I've never identified with "Women's" anything. Yes, I am woman! But Women's groups make me very uncomfortable. I don't understand the group-think. I apparently don't represent well. In fact, it's really irritating when people assume I enjoy certain things or voted a certain way or support a certain policy because I am female. More times than not I am actually against or at least not fanatically "for" the women's "agenda".

Recently a friend posted something to encourage young women to register to vote and to then, of course, vote. Her reason was so that women would vote in women and then there would be no sexual predators in office. I highly encourage all citizens to vote. Occasionally I am disenchanted with the process, but I still believe you can't win if you don't try. However the idea that 1) only women voters will vote for women 2) only elected women will be either able to keep out sexual predators or not be predators themselves - it's flawed.

Men and women vote for both men and women.
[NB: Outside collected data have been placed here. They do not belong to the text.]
-- ==== Sys2Proof/Tests/Slice0.lean ====
section
/-! SUPPORT. The model's own tests, each a fact about one operation or one step with its expected value from the vectors of
spec/95_test_vectors.md or the listing of spec/40_table.md; the smoke test of every check of WellFormed.lean; and for every
statement with hypotheses a witness that meets them. -/

namespace Sys2Proof.Tests

open Sys2Proof Sys2Proof.Machine

-- One theorem at a time: each kernel evaluation otherwise takes a thread of its own, with a stack of its own.
set_option Elab.async false

/-- The next state, if there is one. -/
def nextOf : Host.Outcome State Fault Refusal → Option State
  | .next s => some s
  | .fault _ => none
  | .refused _ => none

/-! ## The checks of WellFormed.lean refuse ill-formed terms -/

theorem test_opcUnassigned : opcUnassigned 0x00000000#32 = true ∧ opcUnassigned 0x08000000#32 = true ∧
    opcUnassigned 0xFF000000#32 = true ∧ opcUnassigned 0x07000000#32 = false := by decide

theorem test_rsvNonzero : rsvNonzero 0x01000100#32 = true ∧ rsvNonzero 0x04800000#32 = true ∧
    rsvNonzero 0x010000FF#32 = false := by decide

theorem test_immNotAllowed : immNotAllowed 0x02000001#32 = true ∧ immNotAllowed 0x070000FF#32 = true ∧
    immNotAllowed 0x030000FF#32 = false := by decide

theorem test_wordLegal : wordLegal 0x00000000#32 = false ∧ wordLegal 0x01000100#32 = false ∧
    wordLegal 0x06000001#32 = false ∧ wordLegal 0x01000000#32 = true := by decide

theorem test_nslotsLegal : nslotsLegal 0 = false ∧ nslotsLegal 65537 = false ∧ nslotsLegal 65536 = true ∧
    nslotsLegal Config.nslots = true := by decide

theorem test_operandsLegal : imm8Legal 256 = false ∧ imm8Legal 255 = true ∧ imm32Legal 4294967296 = false ∧
    imm32Legal 4294967295 = true ∧ offsetLegal 64 = false ∧ offsetLegal 63 = true := by decide

/-! ## Decoding: one word per command, written out from 30_encoding.md R70 and R75 -/

theorem test_decode_tblrd : decode 0b00000001000000000000000000010001#32 = .ok (.tblrd 0x11#8) := by decide
theorem test_decode_crcclr : decode 0b00000010000000000000000000000000#32 = .ok .crcclr := by decide
theorem test_decode_crcupd : decode 0b00000011000000000000000011111110#32 = .ok (.crcupd 0xFE#8) := by decide
theorem test_decode_chksum : decode 0b00000100000000000000000000000000#32 = .ok .chksum := by decide
theorem test_decode_tagext : decode 0b00000101000000000000000000000000#32 = .ok .tagext := by decide
theorem test_decode_slotred : decode 0b00000110000000000000000000000000#32 = .ok .slotred := by decide
theorem test_decode_keyslot : decode 0b00000111000000000000000000000000#32 = .ok .keyslot := by decide
theorem test_decode_names_why : decode 0x01000100#32 = .error .rsvNonzero ∧ decode 0x02000001#32 = .error .immNonzero ∧
    decode 0x08000000#32 = .error .opcUnassigned := by decide
theorem test_encode_words : encode (.tblrd 0x01#8) = 0x01000001#32 ∧ encode (.crcupd 0x31#8) = 0x03000031#32 ∧
    encode .keyslot = 0x07000000#32 := by decide
theorem test_decodeTableWord : decodeTableWord 32 0x010000AA = some (.tblrd 0xAA#8) ∧
    decodeTableWord 32 0x02000000 = some .crcclr ∧ decodeTableWord 24 0x02000000 = none ∧
    decodeTableWord 40 0x0102000000 = none := by decide
theorem test_withFetchWord : (nextOf (step (State.reset.withFetchWord 32 0x03000031))).map (·.crc) = some 0x2672#16 := by
  decide +kernel

/-! ## The table: the listing of 40_table.md section 4 -/

theorem test_table_00 : (tableRom.drop 0).take 64 =
    [0x0000#16, 0x1021#16, 0x2042#16, 0x3063#16, 0x4084#16, 0x50A5#16, 0x60C6#16, 0x70E7#16,
     0x8108#16, 0x9129#16, 0xA14A#16, 0xB16B#16, 0xC18C#16, 0xD1AD#16, 0xE1CE#16, 0xF1EF#16,
     0x1231#16, 0x0210#16, 0x3273#16, 0x2252#16, 0x52B5#16, 0x4294#16, 0x72F7#16, 0x62D6#16,
     0x9339#16, 0x8318#16, 0xB37B#16, 0xA35A#16, 0xD3BD#16, 0xC39C#16, 0xF3FF#16, 0xE3DE#16] ++
    [0x2462#16, 0x3443#16, 0x0420#16, 0x1401#16, 0x64E6#16, 0x74C7#16, 0x44A4#16, 0x5485#16,
     0xA56A#16, 0xB54B#16, 0x8528#16, 0x9509#16, 0xE5EE#16, 0xF5CF#16, 0xC5AC#16, 0xD58D#16,
     0x3653#16, 0x2672#16, 0x1611#16, 0x0630#16, 0x76D7#16, 0x66F6#16, 0x5695#16, 0x46B4#16,
     0xB75B#16, 0xA77A#16, 0x9719#16, 0x8738#16, 0xF7DF#16, 0xE7FE#16, 0xD79D#16, 0xC7BC#16] := by decide +kernel

theorem test_table_40 : (tableRom.drop 64).take 64 =
    [0x48C4#16, 0x58E5#16, 0x6886#16, 0x78A7#16, 0x0840#16, 0x1861#16, 0x2802#16, 0x3823#16,
     0xC9CC#16, 0xD9ED#16, 0xE98E#16, 0xF9AF#16, 0x8948#16, 0x9969#16, 0xA90A#16, 0xB92B#16,
     0x5AF5#16, 0x4AD4#16, 0x7AB7#16, 0x6A96#16, 0x1A71#16, 0x0A50#16, 0x3A33#16, 0x2A12#16,
     0xDBFD#16, 0xCBDC#16, 0xFBBF#16, 0xEB9E#16, 0x9B79#16, 0x8B58#16, 0xBB3B#16, 0xAB1A#16] ++
    [0x6CA6#16, 0x7C87#16, 0x4CE4#16, 0x5CC5#16, 0x2C22#16, 0x3C03#16, 0x0C60#16, 0x1C41#16,
     0xEDAE#16, 0xFD8F#16, 0xCDEC#16, 0xDDCD#16, 0xAD2A#16, 0xBD0B#16, 0x8D68#16, 0x9D49#16,
     0x7E97#16, 0x6EB6#16, 0x5ED5#16, 0x4EF4#16, 0x3E13#16, 0x2E32#16, 0x1E51#16, 0x0E70#16,
     0xFF9F#16, 0xEFBE#16, 0xDFDD#16, 0xCFFC#16, 0xBF1B#16, 0xAF3A#16, 0x9F59#16, 0x8F78#16] := by decide +kernel

theorem test_table_80 : (tableRom.drop 128).take 64 =
    [0x9188#16, 0x81A9#16, 0xB1CA#16, 0xA1EB#16, 0xD10C#16, 0xC12D#16, 0xF14E#16, 0xE16F#16,
     0x1080#16, 0x00A1#16, 0x30C2#16, 0x20E3#16, 0x5004#16, 0x4025#16, 0x7046#16, 0x6067#16,
     0x83B9#16, 0x9398#16, 0xA3FB#16, 0xB3DA#16, 0xC33D#16, 0xD31C#16, 0xE37F#16, 0xF35E#16,
     0x02B1#16, 0x1290#16, 0x22F3#16, 0x32D2#16, 0x4235#16, 0x5214#16, 0x6277#16, 0x7256#16] ++
    [0xB5EA#16, 0xA5CB#16, 0x95A8#16, 0x8589#16, 0xF56E#16, 0xE54F#16, 0xD52C#16, 0xC50D#16,
     0x34E2#16, 0x24C3#16, 0x14A0#16, 0x0481#16, 0x7466#16, 0x6447#16, 0x5424#16, 0x4405#16,
     0xA7DB#16, 0xB7FA#16, 0x8799#16, 0x97B8#16, 0xE75F#16, 0xF77E#16, 0xC71D#16, 0xD73C#16,
     0x26D3#16, 0x36F2#16, 0x0691#16, 0x16B0#16, 0x6657#16, 0x7676#16, 0x4615#16, 0x5634#16] := by decide +kernel

theorem test_table_c0 : (tableRom.drop 192).take 64 =
    [0xD94C#16, 0xC96D#16, 0xF90E#16, 0xE92F#16, 0x99C8#16, 0x89E9#16, 0xB98A#16, 0xA9AB#16,
     0x5844#16, 0x4865#16, 0x7806#16, 0x6827#16, 0x18C0#16, 0x08E1#16, 0x3882#16, 0x28A3#16,
     0xCB7D#16, 0xDB5C#16, 0xEB3F#16, 0xFB1E#16, 0x8BF9#16, 0x9BD8#16, 0xABBB#16, 0xBB9A#16,
     0x4A75#16, 0x5A54#16, 0x6A37#16, 0x7A16#16, 0x0AF1#16, 0x1AD0#16, 0x2AB3#16, 0x3A92#16] ++
    [0xFD2E#16, 0xED0F#16, 0xDD6C#16, 0xCD4D#16, 0xBDAA#16, 0xAD8B#16, 0x9DE8#16, 0x8DC9#16,
     0x7C26#16, 0x6C07#16, 0x5C64#16, 0x4C45#16, 0x3CA2#16, 0x2C83#16, 0x1CE0#16, 0x0CC1#16,
     0xEF1F#16, 0xFF3E#16, 0xCF5D#16, 0xDF7C#16, 0xAF9B#16, 0xBFBA#16, 0x8FD9#16, 0x9FF8#16,
     0x6E17#16, 0x7E36#16, 0x4E55#16, 0x5E74#16, 0x2E93#16, 0x3EB2#16, 0x0ED1#16, 0x1EF0#16] := by decide +kernel

/-! ## The units: 95_test_vectors.md sections 2.2 to 2.5 -/

theorem test_crcStep : crcStep 0xFFFF#16 0x00#8 = 0xE1F0#16 ∧ crcStep 0x1234#16 0x56#8 = 0x3C40#16 ∧
    crcStep 0x8000#16 0x00#8 = 0x9188#16 ∧ crcStep 0x31C3#16 0x00#8 = 0xE572#16 := by decide +kernel

theorem test_crc16 : crc16 [0x39#8, 0x38#8, 0x37#8, 0x36#8, 0x35#8, 0x34#8, 0x33#8, 0x32#8, 0x31#8] = 0x9CAD#16 ∧ crc16 [0xFF#8, 0xFF#8] = 0x1D0F#16 ∧
    crc16 [0x68#8, 0x65#8, 0x6C#8, 0x6C#8, 0x6F#8, 0x20#8, 0x77#8, 0x6F#8, 0x72#8, 0x6C#8, 0x64#8] = 0x3BE4#16 := by decide +kernel

theorem test_crcBitwise : crcBitwise [0x31#8, 0x32#8, 0x33#8, 0x34#8, 0x35#8, 0x36#8, 0x37#8, 0x38#8, 0x39#8] = 0x31C3#16 := by decide +kernel

theorem test_tagExtract : tagExtract [0x66#8, 0x6F#8, 0x6F#8, 0x7B#8, 0x62#8, 0x61#8, 0x72#8, 0x7D#8, 0x7D#8] = ⟨4, 3, true⟩ ∧ tagExtract [0x78#8, 0x7B#8, 0x7D#8] = ⟨0, 3, false⟩ ∧
    tagExtract [0x7B#8, 0x75#8, 0x73#8, 0x65#8, 0x72#8, 0x31#8, 0x30#8, 0x30#8, 0x30#8, 0x7D#8, 0x2E#8, 0x66#8, 0x6F#8, 0x6C#8, 0x6C#8, 0x6F#8, 0x77#8, 0x69#8, 0x6E#8, 0x67#8] = ⟨1, 8, true⟩ := by decide +kernel

theorem test_slotOf : slotOf [0x66#8, 0x6F#8, 0x6F#8, 0x7B#8, 0x7B#8, 0x62#8, 0x61#8, 0x72#8, 0x7D#8, 0x7D#8] = 4015 ∧ slotOf [0x66#8, 0x6F#8, 0x6F#8, 0x7D#8, 0x62#8, 0x61#8, 0x72#8, 0x7B#8, 0x7A#8, 0x61#8, 0x70#8, 0x7D#8] = 6469 ∧
    slotOf [0x31#8, 0x32#8, 0x33#8, 0x34#8, 0x35#8, 0x36#8, 0x37#8, 0x38#8, 0x39#8] = 12739 := by decide +kernel

/-! ## States for single steps -/

/-- The state after a first fault (95_test_vectors.md F1). -/
def haltedState : State := { State.reset with status := 0x00000011#32, finfo := 0x02000001#32 }

/-- "foo" at 0x1000 with LEN = 3. -/
def fooState : State :=
  { State.reset with addr := 0x1000#32, len := 3#32, mem := [(0x1000, 0x66#8), (0x1001, 0x6F#8), (0x1002, 0x6F#8)] }

/-- The key of 95_test_vectors.md P3, "foo", brace, "bar", brace, "baz", at 0x2000. -/
def tagState : State :=
  { State.reset with addr := 0x2000#32, len := 11#32, crc := 0x1234#16, mem := [(0x2000, 0x66#8), (0x2001, 0x6F#8), (0x2002, 0x6F#8), (0x2003, 0x7B#8), (0x2004, 0x62#8), (0x2005, 0x61#8), (0x2006, 0x72#8), (0x2007, 0x7D#8), (0x2008, 0x62#8), (0x2009, 0x61#8), (0x200A, 0x7A#8)] }

/-- 95_test_vectors.md F3: the region runs past the admitted addresses at offset 4. -/
def gapState : State :=
  { State.reset with addr := 0x3004#32, len := 8#32, mem := [(0x3000, 0x41#8), (0x3001, 0x42#8), (0x3002, 0x43#8), (0x3003, 0x44#8), (0x3004, 0x45#8), (0x3005, 0x46#8), (0x3006, 0x47#8), (0x3007, 0x48#8)] }

/-- 95_test_vectors.md F2: LEN is negative. -/
def negState : State := { State.reset with len := 0xFFFFFFFF#32 }

/-- 95_test_vectors.md F4: the region runs past the top of the address space. -/
def topState : State :=
  { State.reset with addr := 0xFFFFFFFF#32, len := 2#32, mem := [(0xFFFFFFFF, 0x41#8)] }

/-- The next state of a host access. -/
def afterAccess (s : State) (a : Access) : Option State := nextOf (performAccess s a)

/-! ## One step: 95_test_vectors.md section 2.7 and the first rows of its programs -/

theorem test_tblrd : (nextOf (exec (.tblrd 0xAA#8) State.reset)).map (·.result) = some 0x000014A0#32 := by decide +kernel

theorem test_crcclr : (nextOf (exec .crcclr { State.reset with crc := 0x31C3#16, result := 5#32 })).map
    (fun t => (t.crc, t.result)) = some (0x0000#16, 0x00000000#32) := by decide

theorem test_crcupd : (nextOf (exec (.crcupd 0xFF#8) { State.reset with crc := 0x00FF#16 })).map
    (fun t => (t.crc, t.result)) = some (0xE1F0#16, 0x0000E1F0#32) := by decide +kernel

theorem test_chksum : (nextOf (exec .chksum tagState)).map (fun t => (t.crc, t.result, t.status)) =
    some (0xFD55#16, 0x0000FD55#32, 0x00000000#32) := by decide +kernel

theorem test_tagext : (nextOf (exec .tagext tagState)).map (fun t => (t.ekoff, t.eklen, t.status, t.result, t.crc)) =
    some (4#32, 3#32, 0x00000002#32, 1#32, 0x1234#16) := by decide +kernel

theorem test_slotred : (nextOf (exec .slotred { State.reset with crc := 0xAF96#16 })).map (fun t => (t.result, t.crc)) =
    some (0x00002F96#32, 0xAF96#16) := by decide +kernel

theorem test_keyslot : (nextOf (exec .keyslot tagState)).map (fun t => (t.ekoff, t.eklen, t.status, t.crc, t.result)) =
    some (4#32, 3#32, 0x00000002#32, 0x93C5#16, 0x000013C5#32) := by decide +kernel

theorem test_keyslot_clears_tag : (nextOf (exec .keyslot { fooState with status := 0x00000002#32 })).map
    (fun t => (t.status, t.crc, t.result)) = some (0x00000000#32, 0xAF96#16, 12182#32) := by decide +kernel

theorem test_fault_illegalCmd : (afterAccess State.reset (.wr 0x00#6 4 0x02000001#32)).map (fun t => (t.status, t.finfo)) =
    some (0x00000011#32, 0x02000001#32) := by decide +kernel

theorem test_fault_lenNegative : (afterAccess negState (.wr 0x00#6 4 0x07000000#32)).map (fun t => (t.status, t.finfo)) =
    some (0x00000021#32, 0xFFFFFFFF#32) := by decide +kernel

theorem test_fault_region : (afterAccess gapState (.wr 0x00#6 4 0x04000000#32)).map
    (fun t => (t.status, t.finfo, t.crc, t.result)) = some (0x00000031#32, 4#32, 0x0000#16, 0#32) := by decide +kernel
Elected officials of either sex can and do frown upon sexual predators. Women can be predators, too.

Not to dismiss this particular issue, but to make it a woman vs. man thing, is messed up. And to presume that women voting is the answer, is just odd to me.  Why do you presume to know how any woman will vote based on her gender alone? or man for that matter?

It was amusing to me during the Trump - Clinton election how shocked the media was that there were women out there - white, educated women, even - who did NOT vote for Clinton. Some even voted for Trump! Why were they so shocked? (I didn't vote for either one of them, by the way.) Clinton does not represent all women, she is just one. Just like Trump does not represent all men. That's like assuming that people vote in a completely one-dimensional way. There are way too many issues and factors involved to vote based on gender, race, eye color or whatever. Do you really think we're all stupid? Yeah, probably.

Anyway, I am a woman; we are not all the same. I am much more complicated than you seem to think.

Saturday, August 8, 2015

Productivity vs. Seeking God

I started a new-to-me Beth Moore book recently that immediately reminded of the fact that I never finished the Isaiah study I had started last year. In fact, I've really slacked in the Bible reading lately. So I decided I needed to jump back into Isaiah before or alongside reading Beth. So that was several days ago - a week maybe?

So I lay in bed this morning...nothing specific planned for the day and I decided to get started. I know I can't do Bible reading in bed, so I got all my stuff together and took it downstairs to the table - Bible, notebook, pencils, my Isaiah study, my Kindle (with Beth).  OK. Just need coffee.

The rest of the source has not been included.